According to the App Store's App Privacy, iBar does not collect any data. You can download it for free and give it a try. Especially, if you have been a fan of Bartender's floating window to access your hidden menu bar icons, iBar is worth checking out.


Credit: Ice

While searching for a Bartender alternative, Ice got recommended multiple times. It is a powerfull menu bar management tool, that is under constant development. Its primary function is hiding and showing menu bar items, however, compared to the other Bartender alternatives listed in this post, Ice aims to cover a wide variety of additional features.

Ice is packed with lovely customization features like simply hiding menu bar items, show them on hover, on click, on scroll, or on swipe, automatic rehide them, and hide application menus when they overlap with shown menu bar items. Ice even allows to you customize the menu bar appearance by editing the menu bar tint, shadow, border, and the menu bar shape.
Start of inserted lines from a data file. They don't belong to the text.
/-- Reading the tags of a set finds the entries with bad parity: the entry is lost (spec 11 R308). -/
def tagScan (s : State) (q : QuarterId) (set : Nat) : State :=
  (List.range 16).foldl (fun s w =>
    let c := (s.quarter q).way set w
    if c.tagBad then
      let s := s.clearWay q set w
      let s := if c.held then s.updQuarter q (fun x => { x with lost := x.lost ++ [c.line] }) else s
      s.qcEvent q 2 4 9 set w (if c.held then some c.ward else none)
    else s) s

/-- The way that holds a line. -/
def qFind (s : State) (q : QuarterId) (l : LineAddr) : Option Nat :=
  (List.range 16).find? (fun w => let c := (s.quarter q).way (setOf l) w; c.held && decide (c.line = l))

/-- Byte `k` of a line's byte-valid mask. -/
def maskByte (m : Mask64) (k : Nat) : Nat := m.toNat / 256 ^ k % 256

/-- Reading a line's byte-valid mask checks its bytes. With an uncorrectable one the line becomes FULL and POISON; a line
in E becomes M, so that it is written back with its poison (spec 11 R305, R307; DEDUCED, log 78). -/
def checkMask (s : State) (q : QuarterId) (set w : Nat) : State :=
  ((s.quarter q).way set w).maskErrs.foldl (fun s e =>
    let c := (s.quarter q).way set w
    if !c.maskErrs.contains e then s
    else
      let rest := c.maskErrs.filter (fun z => z.1 != e.1)
      match decode13 (encode13 (maskByte c.valid e.1) ^^^ e.2.toNat) with
      | .clean _ => s.putWay q set w { c with maskErrs := rest }
      | .corrected _ => (s.putWay q set w { c with maskErrs := rest }).qcEvent q 1 1 1 set w (some c.ward)
      | .uncorrectable _ =>
        (s.putWay q set w { c with maskErrs := [], valid := fullMask, poison := true, st := if c.st = .e then .m else c.st }).qcEvent q 2 3 2 set w (some c.ward)) s

/-- A lookup: the tags of the set and the mask of the line found are read. -/
def qLook (s : State) (q : QuarterId) (l : LineAddr) : Option Nat × State :=
  let s := s.tagScan q (setOf l)
  match s.qFind q l with
  | none => (none, s)
  | some w => (some w, s.checkMask q (setOf l) w)

/-- Check the valid bytes that an access reads (spec 11 R306). False: the line was clean and is dropped, to be
fetched afresh. -/
def checkBytes (s : State) (q : QuarterId) (set w : Nat) (need : Mask64) : Bool × State :=
  let c := (s.quarter q).way set w
  c.errs.foldl (fun (p : Bool × State) e =>
    let (ok, s) := p
    let c := (s.quarter q).way set w
    if !ok || !(need &&& c.valid).getLsbD e.1 || !c.errs.contains e then (ok, s)
    else
      let put := fun (x : Nat) (s : State) =>
        s.writeWay q set w { c with data := mergeLine c.data (placeBytes e.1 1 x) (rangeMask e.1 1) } (rangeMask e.1 1)
      match decode13 (encode13 (byteAt c.data e.1).toNat ^^^ e.2.toNat) with
      | .clean x => (true, put x s)
      | .corrected x => (true, (put x s).qcEvent q 1 1 1 set w (some c.ward))
      | .uncorrectable _ =>
        if decide (c.st = CState.s ∨ c.st = CState.e) && c.full then
          (false, (s.clearWay q set w).qcEvent q 1 2 2 set w (some c.ward))
        else (true, (s.putWay q set w { c with poison := true, errs := c.errs.filter (fun z => z.1 != e.1) }).qcEvent q 2 2 2 set w (some c.ward))) (true, s)

/-- Look a line up for the bytes of `need`. -/
def qProbe (s : State) (q : QuarterId) (l : LineAddr) (need : Mask64) : QProbe × State :=
  let set := setOf l
  match s.qLook q l with
  | (none, s) => (.absent, s)
  | (some w, s) =>
    let (ok, s) := s.checkBytes q set w need
    let c := (s.quarter q).way set w
    if !ok then (.absent, s)
    else if need &&& c.valid = need then (.hit w c, s) else (.short w c, s)

/-! ### The write-back, notice and bypass buffers -/

def bufOf (s : State) (q : QuarterId) (l : LineAddr) : Option QBuf := (s.quarter q).bufs.find? (fun b => decide (b.line = l))
def addBuf (s : State) (q : QuarterId) (b : QBuf) : State := s.updQuarter q (fun x => { x with bufs := x.bufs ++ [b] })

/-- A line leaves its way: M goes to its home as WB, or as WB_P when not every byte is valid; S and E send their
notice (spec 11 R300, R301; DESIGN CHOICE, log 17). The request travels under XID `x`. -/
def leaveWay (s : State) (q : QuarterId) (set w x : Nat) (src : Source) : State :=
  let s := s.tagScan q set
  let s := if ((s.quarter q).way set w).held then s.checkMask q set w else s
  let s := if ((s.quarter q).way set w).st = CState.m then (s.checkBytes q set w fullMask).2 else s
  let c := (s.quarter q).way set w
  if !c.held then s
  else
    let kind : ReqKind := if c.st = CState.m then (if c.full then .wb else .wbP) else .evict
    let s := s.clearWay q set w
    let r := { Req.make kind c.line src (some c.ward) c.sealed with mask := c.valid }
    let s := s.addBuf q { xid := x, req := r, v := ⟨c.data, c.poison⟩, way := w }
    let s := if kind = .evict then s else s.qcCount q 4
    let s := if kind = .wbP then s.qcCount q 3 else s
    s.sendReq x r

/-! ### Allocation (spec 11 R293, R296, R297, R301) -/

/-- The way that a ward's allocation in a set takes; none when every candidate is in SM or IM, or the ward owns
no way. -/
def pickWay (s : State) (q : QuarterId) (wd : WardId) (set : Nat) : Option Nat :=
  let cands := waysIn (s.waysOf wd q)
  let x := s.quarter q
  match cands.find? (fun w => !(x.way set w).held) with
  | some w => some w
  | none => lruPick (x.lru.get 0 set) (cands.filter (fun w => !(x.way set w).asking))

/-- Take a way for a line; the victim leaves under the XID of the request that allocates. -/
def allocWay (s : State) (q : QuarterId) (wd : WardId) (l : LineAddr) (x : Nat) : Option (Nat × State) :=
  let set := setOf l
  match s.pickWay q wd set with
  | none => none
  | some w =>
    if ((s.quarter q).way set w).held then
      let s := s.updEntry x (fun e => { e with pend := e.pend + 1 })
      let src := match s.entry x with
        | some e => e.req.src
        | none => .drain q
      some (w, s.leaveWay q set w x src)
    else some (w, s)

/-! ### The path of an access -/

def draining (s : State) (q : QuarterId) : Bool := s.isF (F.QC_STATUS_DRAINING q.val)
def qcOn (s : State) (q : QuarterId) : Bool := s.isF (F.QC_CTRL_ENABLE q.val) && !s.draining q

/-- The access goes through the quarter cache (spec 11 R297, R312; 15 R412; DEDUCED, log 18). -/
def cached (s : State) (q : QuarterId) (wd : WardId) (host : Bool) : Bool :=
  s.qcOn q && s.waysOf wd q != 0 && (!host || (s.link.cxl && !s.link.disableCaching))

/-- The open entry under which a quarter asks for a line. -/
def askingXid (s : State) (q : QuarterId) (l : LineAddr) : Option Nat :=
  (s.ledger.entries.cells.find? (fun c => match c.2 with
    | some e => e.req.src.quarter? == some q && decide (e.req.line = l)
    | none => false)).map (·.1)

/-- A quarter asks for a line on behalf of a tile (spec 13 R357). -/
def quarterReq (s : State) (k : ReqKind) (t : TileId) (wd : WardId) (sl : Bool) (l : LineAddr) : State :=
  s.issue (LEntry.make (Req.make k l (.quarter (tileQuarter t) t) (some wd) sl) (.ward wd))

/-! ### Scratch (spec 04 R120; 11 R309, R310) -/

/-- The scratch ways of a ward in a quarter, ascending. -/
def scratchList (s : State) (wd : WardId) (q : QuarterId) : List Nat := waysIn ((s.own wd).scratch.getD q.val 0)
def scratchSize (s : State) (wd : WardId) (q : QuarterId) : Nat := 262144 * (s.scratchList wd q).length
/-- The physical place of a scratch offset. -/
def scratchPlace (s : State) (wd : WardId) (q : QuarterId) (o : Nat) : Nat :=
  (s.scratchList wd q).getD (o / 262144) 0 * 262144 + o % 262144

/-- Bad parity of a scratch entry is found when its line is read or written (spec 11 R308, R310; DESIGN CHOICE, log 19). -/
def scratchTag (s : State) (q : QuarterId) (wd : Option WardId) (ln : Nat) : State :=
  if (s.quarter q).scratchTagBad.get false ln then
    let s := s.updQuarter q (fun x => { x with scratchTagBad := x.scratchTagBad.put false ln false,
                                               scratchPoison := x.scratchPoison.drop (fun k => k / 8 == ln) })
    s.qcEvent q 2 4 9 (ln % 4096) (ln / 4096) wd
  else s

/-- Write masked bytes of a scratch line; a word written whole loses its mark (spec 11 R310). -/
def scratchWrite (s : State) (q : QuarterId) (wd : Option WardId) (ln : Nat) (mask : Mask64) (d : Line512) : State :=
  let s := s.scratchTag q wd ln
  let marks := (List.range 8).filter (fun i => mask.toNat / 256 ^ i % 256 == 255)
  let tagWrite := marks.any (fun i => (s.quarter q).scratchPoison.get false (ln * 8 + i))
  let s := s.updQuarter q (fun x => { x with
    scratch := (List.range 64).foldl (fun t i => if mask.getLsbD i then t.put 0 (ln * 64 + i) (byteAt d i) else t) x.scratch
    scratchErrs := x.scratchErrs.drop (fun k => k / 64 == ln && mask.getLsbD (k % 64))
    scratchPoison := x.scratchPoison.drop (fun k => k / 8 == ln && marks.contains (k % 8)) })
  let (th, s) := if tagWrite then s.injects q true (ln % 4096) (ln / 4096) else (false, s)
  let s := if th then s.updQuarter q (fun x => { x with scratchTagBad := x.scratchTagBad.put false ln true }) else s
  let (dh, s) := s.injects q false (ln % 4096) (ln / 4096)
  if dh then
    s.updQuarter q (fun x => { x with scratchErrs := x.scratchErrs.put 0 (ln * 64 + s.getF (F.QC_INJ_BYTE q.val)) (BitVec.ofNat 13 (s.getF (F.QC_INJ_MASK q.val))) })
  else s

/-- The words of a scratch line that a mask touches are poisoned. -/
def scratchMark (s : State) (q : QuarterId) (ln : Nat) (mask : Mask64) : State :=
  s.updQuarter q (fun x => { x with scratchPoison := (List.range 8).foldl (fun t i =>
    if maskByte mask i = 0 then t else t.put false (ln * 8 + i) true) x.scratchPoison })

/-- Read `n` bytes at a physical place: the value and whether a word read carries poison. -/
def scratchRead (s : State) (q : QuarterId) (wd : Option WardId) (p n : Nat) : Nat × Bool × State :=
  let s := s.scratchTag q wd (p / 64)
  let s := (List.range n).foldl (fun s i =>
    let k := p + i
    let fl := (s.quarter q).scratchErrs.get 0 k
    if fl = 0 then s
    else
      let d := ((s.quarter q).scratch.get 0 k).toNat
      let fix := fun (x : Nat) (bad : Bool) => s.updQuarter q (fun y =>
        let marks := if bad then y.scratchPoison.put false (k / 8) true else y.scratchPoison
        { y with scratch := y.scratch.put 0 k (BitVec.ofNat 8 x), scratchErrs := y.scratchErrs.put 0 k 0, scratchPoison := marks })
      match decode13 (encode13 d ^^^ fl.toNat) with
      | .clean x => fix x false
      | .corrected x => (fix x false).qcEvent q 1 1 1 (k / 64 % 4096) (k / 262144) wd
      | .uncorrectable x => (fix x true).qcEvent q 2 5 2 (k / 64 % 4096) (k / 262144) wd) s
  (ofLe ((List.range n).map (fun i => (s.quarter q).scratch.get 0 (p + i))), (s.quarter q).scratchPoison.get false (p / 8), s)

/-! ### The store buffer (spec 10 R272, R273, R298) -/

/-- Some store of the tile to the line is on its uncached way. -/
def uncachedWrite (s : State) (t : TileId) (l : LineAddr) : Bool :=
  s.ledger.entries.cells.any (fun c => match c.2 with
    | some e => e.req.src == .tile t && decide (e.req.line = l) && decide (e.req.kind = .wrInv)
    | none => false)
  || s.ledger.waiting.any (fun e => !e.atSource && e.req.src == .tile t && decide (e.req.line = l) && decide (e.req.kind = .wrInv))

/-- A store that drains updates its own tile's L1D copy; the other copies of the quarter await their invalidation
(spec 10 R277; DEDUCED, log 80). -/
def storeCopies (s : State) (q : QuarterId) (t : TileId) (e : SbEntry) : State :=
  let s := s.updTile t (fun tl => { tl with l1d := tl.l1d.map (fun x =>
    if x.line = e.line then
      { x with v := ⟨mergeLine x.v.data e.data e.mask, x.v.poison && e.mask != fullMask || e.poison⟩, valid := x.valid ||| e.mask }
    else x) })
  s.staleCopies q e.line (some t)

/-- Write masked bytes into a way that holds the line (spec 11 R298, R302). -/
def storeWay (s : State) (q : QuarterId) (set w : Nat) (t : TileId) (e : SbEntry) (st : CState) (upg : Mask64) : State :=
  let c := (s.quarter q).way set w
  let c := { c with st := st, data := mergeLine c.data e.data e.mask, valid := c.valid ||| e.mask,
                    poison := (c.poison && e.mask != fullMask) || e.poison, upgMask := upg, hold := false }
  ((s.writeWay q set w c e.mask).touchWay q set w).storeCopies q t e

/-- A store of the quarter's tiles to the line that is quarter-early and not yet at its home: after a disable the
uncached accesses of the tiles come after it (spec 10 R279; 11 R304, R312). -/
def earlyHere (s : State) (q : QuarterId) (l : LineAddr) : Bool :=
  (match s.qFind q l with
    | some w => ((s.quarter q).way (setOf l) w).asking
    | none => false)
  || (s.quarter q).bufs.any (fun b => decide (b.line = l) && decide (b.kind = .wrInv))

/-- The Ledger has an entry for the drain: it is called, or may be granted at once. -/
def mayTake (s : State) (called : Bool) (e : LEntry) : Bool := if called then s.canGrant e else s.grantsNow e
By using hotkeys you can toggle individual menu bar sections, application menus, and show or hide section divider icons.

Ice is fully open source, you can follow its development and roadmap on GitHub, download it for free, or use Homebrew to install it. Ice is also the Bartender alternative I went with for now. So far, I really like it.


Credit: Barbee

Barbee is another lovely Bartender alternative that is in active development. With Barbee you can hide and show menu bar items with a single click, but it also gives you the possibility to automatically hide or show them. You can customize the icon to hide and show the menu bar items by using Emojis, SF Symbols, Text, and Images. While a lot of users raised some issues when it comes to the notch of MacBooks with some of the other mentioned Bartender alternatives, Barbee actually focused on creating an experience compatible with the notch MacBooks.

Just like Ice, Barbee also gives you the possibility to change the style of the whole menu bar. The core version of Barbee is free-to-use. The VIP service, which is a paid upgrade, gives you access to unlimited number of times you can show or hide menu bar icons, support for the menu bar with a notch, reduce menu bar icon spacing, various menu appearance styles, and more. You can give the VIP service a try for 3-days. After that, you can decide whether to upgrade with a one-time purchase of the Lifetime option, which costs $3.99, or you can choose the yearly subscription available for $2.99 per year.